(Collected data)
==================================================
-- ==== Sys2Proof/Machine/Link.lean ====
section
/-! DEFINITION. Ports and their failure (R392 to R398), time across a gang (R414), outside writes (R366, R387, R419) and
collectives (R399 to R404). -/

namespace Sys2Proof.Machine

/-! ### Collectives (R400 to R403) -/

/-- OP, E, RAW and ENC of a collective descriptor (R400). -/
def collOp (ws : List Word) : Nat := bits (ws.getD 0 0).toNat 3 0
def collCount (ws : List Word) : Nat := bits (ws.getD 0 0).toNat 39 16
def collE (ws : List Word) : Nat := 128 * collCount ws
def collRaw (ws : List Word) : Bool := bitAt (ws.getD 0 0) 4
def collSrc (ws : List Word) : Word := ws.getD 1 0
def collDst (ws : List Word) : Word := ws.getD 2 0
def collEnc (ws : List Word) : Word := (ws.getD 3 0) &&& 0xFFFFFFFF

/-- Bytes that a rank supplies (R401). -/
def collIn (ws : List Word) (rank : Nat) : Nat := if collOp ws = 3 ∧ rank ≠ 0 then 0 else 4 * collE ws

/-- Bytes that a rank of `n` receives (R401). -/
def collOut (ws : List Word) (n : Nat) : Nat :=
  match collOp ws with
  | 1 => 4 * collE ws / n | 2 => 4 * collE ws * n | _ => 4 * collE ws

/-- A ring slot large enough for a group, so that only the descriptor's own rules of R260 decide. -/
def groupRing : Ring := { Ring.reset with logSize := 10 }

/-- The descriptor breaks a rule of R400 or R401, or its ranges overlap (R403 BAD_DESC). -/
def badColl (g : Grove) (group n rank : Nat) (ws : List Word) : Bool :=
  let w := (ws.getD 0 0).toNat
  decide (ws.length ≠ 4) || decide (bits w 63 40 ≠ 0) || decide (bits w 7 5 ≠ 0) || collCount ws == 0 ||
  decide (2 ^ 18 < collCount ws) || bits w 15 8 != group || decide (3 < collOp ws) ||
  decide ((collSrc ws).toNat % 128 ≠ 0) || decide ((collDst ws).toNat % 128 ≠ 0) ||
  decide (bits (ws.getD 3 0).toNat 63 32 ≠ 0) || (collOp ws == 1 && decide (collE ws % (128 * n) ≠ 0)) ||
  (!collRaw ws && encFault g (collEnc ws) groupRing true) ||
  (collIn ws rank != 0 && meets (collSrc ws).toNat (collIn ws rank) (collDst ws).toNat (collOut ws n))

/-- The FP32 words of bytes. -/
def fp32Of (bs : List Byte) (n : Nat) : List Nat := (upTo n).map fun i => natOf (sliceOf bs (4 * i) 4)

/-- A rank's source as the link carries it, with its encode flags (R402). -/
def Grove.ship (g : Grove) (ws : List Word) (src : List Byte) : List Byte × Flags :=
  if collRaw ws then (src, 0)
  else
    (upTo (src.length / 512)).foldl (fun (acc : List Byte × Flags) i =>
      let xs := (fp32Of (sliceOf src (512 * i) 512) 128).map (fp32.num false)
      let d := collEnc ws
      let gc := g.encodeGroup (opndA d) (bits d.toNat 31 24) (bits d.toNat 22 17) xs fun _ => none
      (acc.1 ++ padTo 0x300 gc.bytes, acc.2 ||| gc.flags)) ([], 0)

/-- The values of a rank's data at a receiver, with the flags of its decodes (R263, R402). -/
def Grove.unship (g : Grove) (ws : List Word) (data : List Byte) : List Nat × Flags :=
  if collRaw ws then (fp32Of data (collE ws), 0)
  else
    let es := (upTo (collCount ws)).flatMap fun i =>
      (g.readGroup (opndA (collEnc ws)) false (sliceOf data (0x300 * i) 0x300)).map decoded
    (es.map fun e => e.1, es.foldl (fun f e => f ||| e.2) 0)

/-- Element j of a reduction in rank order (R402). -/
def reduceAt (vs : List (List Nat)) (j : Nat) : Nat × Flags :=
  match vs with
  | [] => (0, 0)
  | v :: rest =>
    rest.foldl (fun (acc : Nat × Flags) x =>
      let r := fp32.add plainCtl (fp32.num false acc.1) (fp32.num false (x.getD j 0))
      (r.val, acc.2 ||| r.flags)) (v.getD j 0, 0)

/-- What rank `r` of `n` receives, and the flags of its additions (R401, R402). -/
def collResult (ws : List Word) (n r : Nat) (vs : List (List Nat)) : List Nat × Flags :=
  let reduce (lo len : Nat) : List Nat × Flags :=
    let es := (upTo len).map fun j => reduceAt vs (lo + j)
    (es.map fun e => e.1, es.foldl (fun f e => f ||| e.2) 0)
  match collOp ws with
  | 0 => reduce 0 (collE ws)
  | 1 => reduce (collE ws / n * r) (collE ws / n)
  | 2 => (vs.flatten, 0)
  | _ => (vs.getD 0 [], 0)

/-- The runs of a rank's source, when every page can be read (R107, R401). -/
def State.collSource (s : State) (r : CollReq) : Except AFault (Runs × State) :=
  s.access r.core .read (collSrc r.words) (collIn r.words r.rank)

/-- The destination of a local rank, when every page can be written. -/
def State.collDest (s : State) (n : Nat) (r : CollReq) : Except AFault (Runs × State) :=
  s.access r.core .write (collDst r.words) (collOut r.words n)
==================================================
# [Assignment]
Every record must be retyped so that it matches the original exactly.

# [Result of this task]
-- ==== Sys2Proof/Machine/Link.lean ====
section
/-! DEFINITION. Ports and their failure (R392 to R398), time across a gang (R414), outside writes (R366, R387, R419) and
collectives (R399 to R404). -/

namespace Sys2Proof.Machine

/-! ### Collectives (R400 to R403) -/

/-- OP, E, RAW and ENC of a collective descriptor (R400). -/
def collOp (ws : List Word) : Nat := bits (ws.getD 0 0).toNat 3 0
def collCount (ws : List Word) : Nat := bits (ws.getD 0 0).toNat 39 16
def collE (ws : List Word) : Nat := 128 * collCount ws
def collRaw (ws : List Word) : Bool := bitAt (ws.getD 0 0) 4
def collSrc (ws : List Word) : Word := ws.getD 1 0
def collDst (ws : List Word) : Word := ws.getD 2 0
def collEnc (ws : List Word) : Word := (ws.getD 3 0) &&& 0xFFFFFFFF

/-- Bytes that a rank supplies (R401). -/
def collIn (ws : List Word) (rank : Nat) : Nat := if collOp ws = 3 ∧ rank ≠ 0 then 0 else 4 * collE ws

/-- Bytes that a rank of `n` receives (R401). -/
def collOut (ws : List Word) (n : Nat) : Nat :=
  match collOp ws with
  | 1 => 4 * collE ws / n | 2 => 4 * collE ws * n | _ => 4 * collE ws

/-- A ring slot large enough for a group, so that only the descriptor's own rules of R260 decide. -/
def groupRing : Ring := { Ring.reset with logSize := 10 }

/-- The descriptor breaks a rule of R400 or R401, or its ranges overlap (R403 BAD_DESC). -/
def badColl (g : Grove) (group n rank : Nat) (ws : List Word) : Bool :=
  let w := (ws.getD 0 0).toNat
  decide (ws.length ≠ 4) || decide (bits w 63 40 ≠ 0) || decide (bits w 7 5 ≠ 0) || collCount ws == 0 ||
  decide (2 ^ 18 < collCount ws) || bits w 15 8 != group || decide (3 < collOp ws) ||
  decide ((collSrc ws).toNat % 128 ≠ 0) || decide ((collDst ws).toNat % 128 ≠ 0) ||
  decide (bits (ws.getD 3 0).toNat 63 32 ≠ 0) || (collOp ws == 1 && decide (collE ws % (128 * n) ≠ 0)) ||
  (!collRaw ws && encFault g (collEnc ws) groupRing true) ||
  (collIn ws rank != 0 && meets (collSrc ws).toNat (collIn ws rank) (collDst ws).toNat (collOut ws n))

/-- The FP32 words of bytes. -/
def fp32Of (bs : List Byte) (n : Nat) : List Nat := (upTo n).map fun i => natOf (sliceOf bs (4 * i) 4)

/-- A rank's source as the link carries it, with its encode flags (R402). -/
def Grove.ship (g : Grove) (ws : List Word) (src : List Byte) : List Byte × Flags :=
  if collRaw ws then (src, 0)
  else
    (upTo (src.length / 512)).foldl (fun (acc : List Byte × Flags) i =>
      let xs := (fp32Of (sliceOf src (512 * i) 512) 128).map (fp32.num false)
      let d := collEnc ws
      let gc := g.encodeGroup (opndA d) (bits d.toNat 31 24) (bits d.toNat 22 17) xs fun _ => none
      (acc.1 ++ padTo 0x300 gc.bytes, acc.2 ||| gc.flags)) ([], 0)

/-- The values of a rank's data at a receiver, with the flags of its decodes (R263, R402). -/
def Grove.unship (g : Grove) (ws : List Word) (data : List Byte) : List Nat × Flags :=
  if collRaw ws then (fp32Of data (collE ws), 0)
  else
    let es := (upTo (collCount ws)).flatMap fun i =>
      (g.readGroup (opndA (collEnc ws)) false (sliceOf data (0x300 * i) 0x300)).map decoded
    (es.map fun e => e.1, es.foldl (fun f e => f ||| e.2) 0)

/-- Element j of a reduction in rank order (R402). -/
def reduceAt (vs : List (List Nat)) (j : Nat) : Nat × Flags :=
  match vs with
  | [] => (0, 0)
  | v :: rest =>
    rest.foldl (fun (acc : Nat × Flags) x =>
      let r := fp32.add plainCtl (fp32.num false acc.1) (fp32.num false (x.getD j 0))
      (r.val, acc.2 ||| r.flags)) (v.getD j 0, 0)

/-- What rank `r` of `n` receives, and the flags of its additions (R401, R402). -/
def collResult (ws : List Word) (n r : Nat) (vs : List (List Nat)) : List Nat × Flags :=
  let reduce (lo len : Nat) : List Nat × Flags :=
    let es := (upTo len).map fun j => reduceAt vs (lo + j)
    (es.map fun e => e.1, es.foldl (fun f e => f ||| e.2) 0)
  match collOp ws with
  | 0 => reduce 0 (collE ws)
  | 1 => reduce (collE ws / n * r) (collE ws / n)
  | 2 => (vs.flatten, 0)
  | _ => (vs.getD 0 [], 0)

/-- The runs of a rank's source, when every page can be read (R107, R401). -/
def State.collSource (s : State) (r : CollReq) : Except AFault (Runs × State) :=
  s.access r.core .read (collSrc r.words) (collIn r.words r.rank)

/-- The destination of a local rank, when every page can be written. -/
def State.collDest (s : State) (n : Nat) (r : CollReq) : Except AFault (Runs × State) :=
  s.access r.core .write (collDst r.words) (collOut r.words n)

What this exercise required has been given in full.